* [Work to be completed] In the listing below, find the line containing "by simp [h]⟩" and the line containing "theorem rspVerdict_cases (c". Repeat exactly those two lines and every line between them, nothing more.

* [Records shown]
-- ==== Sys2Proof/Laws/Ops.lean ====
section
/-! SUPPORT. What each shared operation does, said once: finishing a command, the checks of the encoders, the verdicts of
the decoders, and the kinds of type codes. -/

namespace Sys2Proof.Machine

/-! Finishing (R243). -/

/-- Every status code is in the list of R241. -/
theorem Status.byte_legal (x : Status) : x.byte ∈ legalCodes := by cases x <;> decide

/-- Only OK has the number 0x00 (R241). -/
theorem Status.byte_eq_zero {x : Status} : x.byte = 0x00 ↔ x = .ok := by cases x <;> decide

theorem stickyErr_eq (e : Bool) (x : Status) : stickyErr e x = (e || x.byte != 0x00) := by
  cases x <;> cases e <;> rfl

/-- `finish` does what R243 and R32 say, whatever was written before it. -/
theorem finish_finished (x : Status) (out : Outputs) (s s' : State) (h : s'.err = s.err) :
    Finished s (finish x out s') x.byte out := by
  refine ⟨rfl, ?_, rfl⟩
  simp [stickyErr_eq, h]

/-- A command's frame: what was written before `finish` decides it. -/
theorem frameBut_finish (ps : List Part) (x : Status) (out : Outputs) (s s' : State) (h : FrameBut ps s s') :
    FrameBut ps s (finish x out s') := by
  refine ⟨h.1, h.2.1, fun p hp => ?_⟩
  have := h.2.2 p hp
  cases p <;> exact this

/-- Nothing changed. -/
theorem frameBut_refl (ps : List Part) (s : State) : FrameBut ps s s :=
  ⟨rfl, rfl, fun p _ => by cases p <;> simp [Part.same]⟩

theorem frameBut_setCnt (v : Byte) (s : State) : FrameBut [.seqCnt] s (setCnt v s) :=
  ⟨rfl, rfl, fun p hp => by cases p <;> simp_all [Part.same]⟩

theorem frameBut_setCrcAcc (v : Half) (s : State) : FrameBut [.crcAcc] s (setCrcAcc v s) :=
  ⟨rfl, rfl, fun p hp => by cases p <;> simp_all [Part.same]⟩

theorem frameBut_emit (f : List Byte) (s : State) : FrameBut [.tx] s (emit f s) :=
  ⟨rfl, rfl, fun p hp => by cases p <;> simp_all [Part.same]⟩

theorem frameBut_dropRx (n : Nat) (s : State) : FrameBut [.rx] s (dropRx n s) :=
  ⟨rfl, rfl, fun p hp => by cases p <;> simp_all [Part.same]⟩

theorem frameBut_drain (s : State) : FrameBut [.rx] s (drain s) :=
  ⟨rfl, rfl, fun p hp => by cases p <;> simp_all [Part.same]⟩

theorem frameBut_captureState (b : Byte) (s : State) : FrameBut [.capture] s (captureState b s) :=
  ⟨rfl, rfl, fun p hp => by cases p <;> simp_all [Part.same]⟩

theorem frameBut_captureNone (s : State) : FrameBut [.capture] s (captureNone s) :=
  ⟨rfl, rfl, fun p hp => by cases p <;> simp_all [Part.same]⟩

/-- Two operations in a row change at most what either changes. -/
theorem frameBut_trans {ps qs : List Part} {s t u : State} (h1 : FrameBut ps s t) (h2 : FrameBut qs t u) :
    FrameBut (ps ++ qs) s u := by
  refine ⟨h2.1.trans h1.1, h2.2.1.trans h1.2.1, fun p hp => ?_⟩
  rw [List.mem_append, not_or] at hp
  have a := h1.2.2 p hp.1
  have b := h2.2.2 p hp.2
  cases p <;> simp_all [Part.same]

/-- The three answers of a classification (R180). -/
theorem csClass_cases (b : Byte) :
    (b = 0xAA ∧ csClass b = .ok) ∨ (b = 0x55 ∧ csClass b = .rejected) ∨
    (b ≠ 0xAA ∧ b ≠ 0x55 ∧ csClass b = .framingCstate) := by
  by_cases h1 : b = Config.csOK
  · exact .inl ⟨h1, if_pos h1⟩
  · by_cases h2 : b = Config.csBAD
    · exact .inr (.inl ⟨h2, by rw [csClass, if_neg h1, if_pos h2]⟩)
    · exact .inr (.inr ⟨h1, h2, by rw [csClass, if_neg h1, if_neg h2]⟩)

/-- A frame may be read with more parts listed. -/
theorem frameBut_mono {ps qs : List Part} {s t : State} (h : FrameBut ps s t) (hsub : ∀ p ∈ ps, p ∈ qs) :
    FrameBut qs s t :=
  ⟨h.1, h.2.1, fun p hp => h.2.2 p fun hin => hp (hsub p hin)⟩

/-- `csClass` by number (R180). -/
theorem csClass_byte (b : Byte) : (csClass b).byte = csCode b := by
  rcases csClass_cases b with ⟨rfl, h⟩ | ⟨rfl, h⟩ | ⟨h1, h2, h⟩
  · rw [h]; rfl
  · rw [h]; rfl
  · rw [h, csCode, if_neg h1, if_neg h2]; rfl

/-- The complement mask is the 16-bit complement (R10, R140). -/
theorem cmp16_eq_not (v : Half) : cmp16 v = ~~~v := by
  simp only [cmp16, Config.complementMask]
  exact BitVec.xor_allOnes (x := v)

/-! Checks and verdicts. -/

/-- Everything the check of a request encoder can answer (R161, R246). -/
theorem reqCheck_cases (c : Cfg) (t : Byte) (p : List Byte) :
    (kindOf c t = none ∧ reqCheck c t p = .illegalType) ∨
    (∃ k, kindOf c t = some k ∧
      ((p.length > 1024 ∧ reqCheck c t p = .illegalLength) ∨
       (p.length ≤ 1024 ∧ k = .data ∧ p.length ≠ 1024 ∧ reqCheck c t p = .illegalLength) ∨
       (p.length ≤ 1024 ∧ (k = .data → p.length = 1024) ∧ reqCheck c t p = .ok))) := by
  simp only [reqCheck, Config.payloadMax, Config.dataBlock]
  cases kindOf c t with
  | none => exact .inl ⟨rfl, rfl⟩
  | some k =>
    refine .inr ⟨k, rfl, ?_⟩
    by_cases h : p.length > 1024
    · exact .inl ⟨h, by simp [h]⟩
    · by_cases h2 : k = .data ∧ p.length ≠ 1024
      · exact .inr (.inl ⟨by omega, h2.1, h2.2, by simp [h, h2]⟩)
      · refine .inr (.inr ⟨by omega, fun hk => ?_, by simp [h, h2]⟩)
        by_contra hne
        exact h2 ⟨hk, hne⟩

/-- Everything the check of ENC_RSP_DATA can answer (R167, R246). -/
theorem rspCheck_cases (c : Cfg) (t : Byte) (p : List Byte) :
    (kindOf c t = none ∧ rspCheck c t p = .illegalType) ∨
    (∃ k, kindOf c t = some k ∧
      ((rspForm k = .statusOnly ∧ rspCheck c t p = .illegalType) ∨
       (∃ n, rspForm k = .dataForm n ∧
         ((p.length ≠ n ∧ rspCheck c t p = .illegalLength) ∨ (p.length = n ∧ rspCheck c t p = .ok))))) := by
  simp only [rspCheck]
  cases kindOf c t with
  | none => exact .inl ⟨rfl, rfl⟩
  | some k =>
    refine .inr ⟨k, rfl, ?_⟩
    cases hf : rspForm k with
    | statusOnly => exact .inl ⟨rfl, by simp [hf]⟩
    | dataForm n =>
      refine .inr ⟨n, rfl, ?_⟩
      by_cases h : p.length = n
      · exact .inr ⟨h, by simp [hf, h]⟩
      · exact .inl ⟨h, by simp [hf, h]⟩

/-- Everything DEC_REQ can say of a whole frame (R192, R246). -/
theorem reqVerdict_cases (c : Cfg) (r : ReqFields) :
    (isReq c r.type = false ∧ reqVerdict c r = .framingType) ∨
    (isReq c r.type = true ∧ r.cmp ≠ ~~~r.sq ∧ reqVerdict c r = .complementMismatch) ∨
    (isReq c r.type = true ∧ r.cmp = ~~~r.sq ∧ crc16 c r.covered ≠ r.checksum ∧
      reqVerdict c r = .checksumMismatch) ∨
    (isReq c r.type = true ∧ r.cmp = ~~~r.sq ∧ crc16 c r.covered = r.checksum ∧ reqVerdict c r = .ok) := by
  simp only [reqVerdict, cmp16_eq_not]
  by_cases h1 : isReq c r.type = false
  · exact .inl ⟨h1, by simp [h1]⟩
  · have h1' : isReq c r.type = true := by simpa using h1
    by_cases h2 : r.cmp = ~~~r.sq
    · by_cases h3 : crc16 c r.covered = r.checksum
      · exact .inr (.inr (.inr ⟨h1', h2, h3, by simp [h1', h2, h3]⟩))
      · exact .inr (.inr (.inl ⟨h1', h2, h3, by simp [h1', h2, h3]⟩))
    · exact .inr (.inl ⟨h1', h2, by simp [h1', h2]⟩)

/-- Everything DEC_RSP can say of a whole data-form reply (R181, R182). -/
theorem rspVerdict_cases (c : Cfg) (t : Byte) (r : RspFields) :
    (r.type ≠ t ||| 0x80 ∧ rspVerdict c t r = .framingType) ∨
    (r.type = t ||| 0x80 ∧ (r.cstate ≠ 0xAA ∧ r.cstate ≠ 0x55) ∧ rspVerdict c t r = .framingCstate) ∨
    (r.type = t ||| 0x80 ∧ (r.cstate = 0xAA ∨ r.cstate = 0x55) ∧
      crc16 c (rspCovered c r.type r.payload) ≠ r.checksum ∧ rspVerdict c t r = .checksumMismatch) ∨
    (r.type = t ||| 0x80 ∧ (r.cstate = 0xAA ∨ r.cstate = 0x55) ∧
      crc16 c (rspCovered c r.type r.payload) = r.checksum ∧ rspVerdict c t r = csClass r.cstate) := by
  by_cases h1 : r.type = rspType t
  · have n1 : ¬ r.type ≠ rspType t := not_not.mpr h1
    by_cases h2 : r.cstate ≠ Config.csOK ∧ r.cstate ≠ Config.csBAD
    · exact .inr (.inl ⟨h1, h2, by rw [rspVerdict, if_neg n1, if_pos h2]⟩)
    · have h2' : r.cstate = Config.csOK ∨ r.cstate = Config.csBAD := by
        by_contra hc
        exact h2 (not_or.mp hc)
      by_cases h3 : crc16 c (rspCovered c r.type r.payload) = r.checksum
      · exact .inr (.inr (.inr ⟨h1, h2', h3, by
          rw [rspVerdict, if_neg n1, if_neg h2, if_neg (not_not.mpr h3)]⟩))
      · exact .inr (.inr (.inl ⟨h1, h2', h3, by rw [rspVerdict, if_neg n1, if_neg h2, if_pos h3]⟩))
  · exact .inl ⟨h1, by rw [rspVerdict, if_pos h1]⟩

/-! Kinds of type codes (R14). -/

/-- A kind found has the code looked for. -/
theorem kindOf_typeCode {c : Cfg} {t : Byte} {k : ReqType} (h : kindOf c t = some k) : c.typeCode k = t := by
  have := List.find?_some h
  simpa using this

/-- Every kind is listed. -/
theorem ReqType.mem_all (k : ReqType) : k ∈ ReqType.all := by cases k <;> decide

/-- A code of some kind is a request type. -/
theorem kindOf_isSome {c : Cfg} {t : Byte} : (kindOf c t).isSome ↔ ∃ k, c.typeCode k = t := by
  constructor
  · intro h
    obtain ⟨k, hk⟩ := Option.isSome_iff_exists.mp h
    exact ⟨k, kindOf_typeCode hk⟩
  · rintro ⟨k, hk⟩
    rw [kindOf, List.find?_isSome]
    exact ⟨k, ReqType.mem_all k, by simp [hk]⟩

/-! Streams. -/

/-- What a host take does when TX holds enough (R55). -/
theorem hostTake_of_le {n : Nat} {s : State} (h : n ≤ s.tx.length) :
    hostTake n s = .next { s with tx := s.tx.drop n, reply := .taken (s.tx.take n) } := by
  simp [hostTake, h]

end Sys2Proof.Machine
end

* [Response area]
    · exact .inl ⟨h, by simp [h]⟩
    · by_cases h2 : k = .data ∧ p.length ≠ 1024
      · exact .inr (.inl ⟨by omega, h2.1, h2.2, by simp [h, h2]⟩)
      · refine .inr (.inr ⟨by omega, fun hk => ?_, by simp [h, h2]⟩)
        by_contra hne
        exact h2 ⟨hk, hne⟩

/-- Everything the check of ENC_RSP_DATA can answer (R167, R246). -/
theorem rspCheck_cases (c : Cfg) (t : Byte) (p : List Byte) :
    (kindOf c t = none ∧ rspCheck c t p = .illegalType) ∨
    (∃ k, kindOf c t = some k ∧
      ((rspForm k = .statusOnly ∧ rspCheck c t p = .illegalType) ∨
       (∃ n, rspForm k = .dataForm n ∧
         ((p.length ≠ n ∧ rspCheck c t p = .illegalLength) ∨ (p.length = n ∧ rspCheck c t p = .ok))))) := by
  simp only [rspCheck]
  cases kindOf c t with
  | none => exact .inl ⟨rfl, rfl⟩
  | some k =>
    refine .inr ⟨k, rfl, ?_⟩
    cases hf : rspForm k with
    | statusOnly => exact .inl ⟨rfl, by simp [hf]⟩
    | dataForm n =>
      refine .inr ⟨n, rfl, ?_⟩
      by_cases h : p.length = n
      · exact .inr ⟨h, by simp [hf, h]⟩
      · exact .inl ⟨h, by simp [hf, h]⟩

/-- Everything DEC_REQ can say of a whole frame (R192, R246). -/
theorem reqVerdict_cases (c : Cfg) (r : ReqFields) :
    (isReq c r.type = false ∧ reqVerdict c r = .framingType) ∨
    (isReq c r.type = true ∧ r.cmp ≠ ~~~r.sq ∧ reqVerdict c r = .complementMismatch) ∨
    (isReq c r.type = true ∧ r.cmp = ~~~r.sq ∧ crc16 c r.covered ≠ r.checksum ∧
      reqVerdict c r = .checksumMismatch) ∨
    (isReq c r.type = true ∧ r.cmp = ~~~r.sq ∧ crc16 c r.covered = r.checksum ∧ reqVerdict c r = .ok) := by
  simp only [reqVerdict, cmp16_eq_not]
  by_cases h1 : isReq c r.type = false
  · exact .inl ⟨h1, by simp [h1]⟩
  · have h1' : isReq c r.type = true := by simpa using h1
    by_cases h2 : r.cmp = ~~~r.sq
    · by_cases h3 : crc16 c r.covered = r.checksum
      · exact .inr (.inr (.inr ⟨h1', h2, h3, by simp [h1', h2, h3]⟩))
      · exact .inr (.inr (.inl ⟨h1', h2, h3, by simp [h1', h2, h3]⟩))
    · exact .inr (.inl ⟨h1', h2, by simp [h1', h2]⟩)

/-- Everything DEC_RSP can say of a whole data-form reply (R181, R182). -/
theorem rspVerdict_cases (c : Cfg) (t : Byte) (r : RspFields) :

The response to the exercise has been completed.